• INFORMATION:
+++
/-- R216–R219, R244, R263, R407–R410: operands meet, results, orphans, `s.ring` bytes and `l.mc` images are delivered (outside deterministic
mode, R305). Where an `l.mc` lands when its receiver has changed since the issue is the model's choice (log entry 100). -/
def Obligations.Deliveries : Prop :=
  (∀ (s : State) (m : MeetMsg), let T := s.tag m.ctx m.tag; let k := s.arg.k
    s.meets[k]? = some m → (∀ x ∈ s.meets.take k, x.stk = m.stk → x.lock = m.lock → (s.meetGate x).held = true) → s.meetClassAhead m.stk m.lock m.iss = false →
    T.alloc = true → (s.launchOf m.berth).det = false → m.side = 0 →
    m.pz = false →
    (∀ o r, T.q1 = o :: r → o.lock = m.lock → o.stored = true → o.spilled = none → o.pz = false → s.heldAt m.lock = [] → ∃ t, exec .meetOperandArrive s = .next t
      ∧ t.meets = s.meets.eraseIdx k ∧ t.mouts = s.mouts ++ [⟨m.ctx, m.tag, T.combine m.data o.data, false, false, T.n0, m.lock, s.ev + 1⟩]
      ∧ t.tag m.ctx m.tag = { T with n0 := T.n0 + 1, q1 := r } ∧ t.mem = s.mem
      ∧ (t.stack m.lock).meetSlots = (s.stack m.lock).meetSlots - 1)
    ∧ ((∀ o ∈ T.q1, o.lock ≠ m.lock) → (s.stack m.lock).meetSlots < 512 → ∃ t, exec .meetOperandArrive s = .next t
      ∧ t.meets = s.meets.eraseIdx k ∧ t.mouts = s.mouts ∧ t.mem = s.mem ∧ (t.stack m.lock).meetSlots = (s.stack m.lock).meetSlots + 1
      ∧ t.tag m.ctx m.tag = { T with n0 := T.n0 + 1, q0 := T.q0 ++ [⟨T.n0, m.data, false, m.berth, none, true, m.lock, s.ev⟩] }))
  ∧ (∀ (u : State) (k n i side : Nat) (o : MeetOp), u.heldLongest k = some (n, i, side, o) → let t := u.storeSlotFreed k
    (t.stack k).meetSlots = (u.stack k).meetSlots ∧ t.tag n i = (u.tag n i).setOp side o.pos (fun o => { o with stored := true })
      ∧ (n, i, side, o) ∈ u.heldAt k ∧ ∀ x ∈ u.heldAt k, o.since ≤ x.2.2.2.since)
  ∧ (∀ (t : Tag) (x y : List Byte), t.op = 3 → t.combine x y = x ++ y)
  ∧ (∀ (s u : State) (o : MeetOut), let k := s.arg.k; let T := s.tag o.ctx o.tag; s.mouts[k]? = some o → (s.ctx o.ctx).pendFault = none →
    (s.ctx o.ctx).frozen = false → o.orphan = false → T.dring = false → T.ben = false → o.pz = false →
    (∀ x ∈ s.mouts.take k, x.stk = o.stk → s.goesTo x = s.goesTo o → s.outWaits x = true ∧ s.sameRing x o = false) →
    s.meetClassAhead o.stk (s.goesTo o) o.iss = false →
    s.writeVAby (State.storeBy (threadOf 0 s.ev 4) o.ctx) o.ctx (fld T.dest.toNat 0 50) o.data 3 = .ok u → ∃ t, exec .meetResultDelivery s = .next t ∧ t.mem = u.mem
      ∧ t.mouts = s.mouts.eraseIdx k ∧ t.tag o.ctx o.tag = { T with delivered := T.delivered + 1 })
  ∧ (∀ (s : State) (o : MeetOp), let n := s.arg.ctx; let i := s.arg.tag; let side := s.arg.side; (s.tag n i).opAt side s.arg.k = some o →
    (o.stored = false → o.spilled = none → (s.stack o.lock).meetSlots < 512 → ∃ t, exec .spillHoldExpiry s = .next t ∧ t.mem = s.mem
      ∧ (t.stack o.lock).meetSlots = (s.stack o.lock).meetSlots + 1
      ∧ t.tag n i = (s.tag n i).setOp side s.arg.k (fun o => { o with stored := true }))
    ∧ (fld (s.ctx n).morph.toNat 48 16 ≠ 0 → (∀ l ∈ (s.ctx n).launches, l.resident = true → l.det = false) →
      (∀ x ∈ s.heldAt o.lock, x = (n, i, side, o)) → ∃ t, exec .orphanTimeout s = .next t
      ∧ t.mem = s.mem ∧ t.mouts = s.mouts ++ [⟨n, i, orphanBytes (s.tag n i) i o.pos o.berth 0 side o.data, o.pz, true, o.berth, o.lock, s.ev + 1⟩]
      ∧ (t.tag n i).opAt (1 - side) 0 = (s.tag n i).opAt (1 - side) 0 ∧ (t.tag n i).alloc = (s.tag n i).alloc))
  ∧ (∀ (s : State) (m : RingMsg), let k := s.arg.k; let r := (s.core m.core).ring m.desc; s.rmsgs[k]? = some m →
    (∀ x ∈ s.rmsgs.take k, stackOf x.berth = stackOf m.berth → x.core / 16 = m.core / 16 →
      (stackOf m.berth ≠ m.core / 16 → s.ringFull x.core x.desc = true ∧ ¬ (x.core = m.core ∧ x.desc = m.desc))
        ∧ (stackOf m.berth = m.core / 16 → ¬ (x.core = m.core ∧ x.desc = m.desc ∧ x.berth = m.berth))) →
    s.meetClassAhead (stackOf m.berth) (m.core / 16) m.iss = false → ringEn r.desc = true → (s.core m.core).held = some m.ctx →
    m.data.length ≤ ringSz r.desc → r.used < ringN r.desc → (s.launch m.ctx m.lsl).det = false → ∃ t, exec .ringDelivery s = .next t
      ∧ t.rmsgs = s.rmsgs.eraseIdx k ∧ t.mem = s.mem ∧ ((t.core m.core).ring m.desc).isFull r.tail = true
      ∧ ((t.core m.core).ring m.desc).tail = (r.tail + 1) % ringN r.desc ∧ ((t.core m.core).ring m.desc).claimed = r.claimed
      ∧ (∀ x < m.data.length, t.spAt m.core (ringSlot r.desc r.tail + x) = m.data.getD x 0)
      ∧ (∀ x, x < ringSlot r.desc r.tail ∨ ringSlot r.desc r.tail + m.data.length ≤ x → t.spAt m.core x = s.spAt m.core x))
  ∧ (∀ (s : State) (m : McMsg), let k := s.arg.k; let off := (s.core m.core).mcb.toNat + m.lo
    s.mcs[k]? = some m → (∀ x ∈ s.mcs.take k, x.berth = m.berth → x.core ≠ m.core ∧ x.issue ≠ m.issue) →
    ((s.core m.core).held ≠ some m.ctx → ∃ t, exec .multicastDelivery s = .next t ∧ t.mcs = s.mcs.eraseIdx k ∧ t.cores = s.cores ∧ t.mem = s.mem)
    ∧ ((s.core m.core).held = some m.ctx → m.last = false → m.tail = 0 → off + m.data.length ≤ 0x400000 → ∃ t, exec .multicastDelivery s = .next t ∧ t.mcs = s.mcs.eraseIdx k ∧ t.mem = s.mem
      ∧ (∀ x < m.data.length, t.spAt m.core (off + x) = m.data.getD x 0)
      ∧ (∀ x, x < off ∨ off + m.data.length ≤ x → t.spAt m.core x = s.spAt m.core x) ∧ ∀ c, c ≠ m.core → t.core c = s.core c))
+++
• TASK INSTRUCTIONS: Using the listing above, copy exactly the line that contains "o.since ≤ x.2.2.2.since)", the line that contains "t.mouts = s.mouts.eraseIdx", and each line that falls between them.

• EXERCISE ANSWER:
      ∧ (n, i, side, o) ∈ u.heldAt k ∧ ∀ x ∈ u.heldAt k, o.since ≤ x.2.2.2.since)
  ∧ (∀ (t : Tag) (x y : List Byte), t.op = 3 → t.combine x y = x ++ y)
  ∧ (∀ (s u : State) (o : MeetOut), let k := s.arg.k; let T := s.tag o.ctx o.tag; s.mouts[k]? = some o → (s.ctx o.ctx).pendFault = none →
    (s.ctx o.ctx).frozen = false → o.orphan = false → T.dring = false → T.ben = false → o.pz = false →
    (∀ x ∈ s.mouts.take k, x.stk = o.stk → s.goesTo x = s.goesTo o → s.outWaits x = true ∧ s.sameRing x o = false) →
    s.meetClassAhead o.stk (s.goesTo o) o.iss = false →
    s.writeVAby (State.storeBy (threadOf 0 s.ev 4) o.ctx) o.ctx (fld T.dest.toNat 0 50) o.data 3 = .ok u → ∃ t, exec .meetResultDelivery s = .next t ∧ t.mem = u.mem
      ∧ t.mouts = s.mouts.eraseIdx k ∧ t.tag o.ctx o.tag = { T with delivered := T.delivered + 1 })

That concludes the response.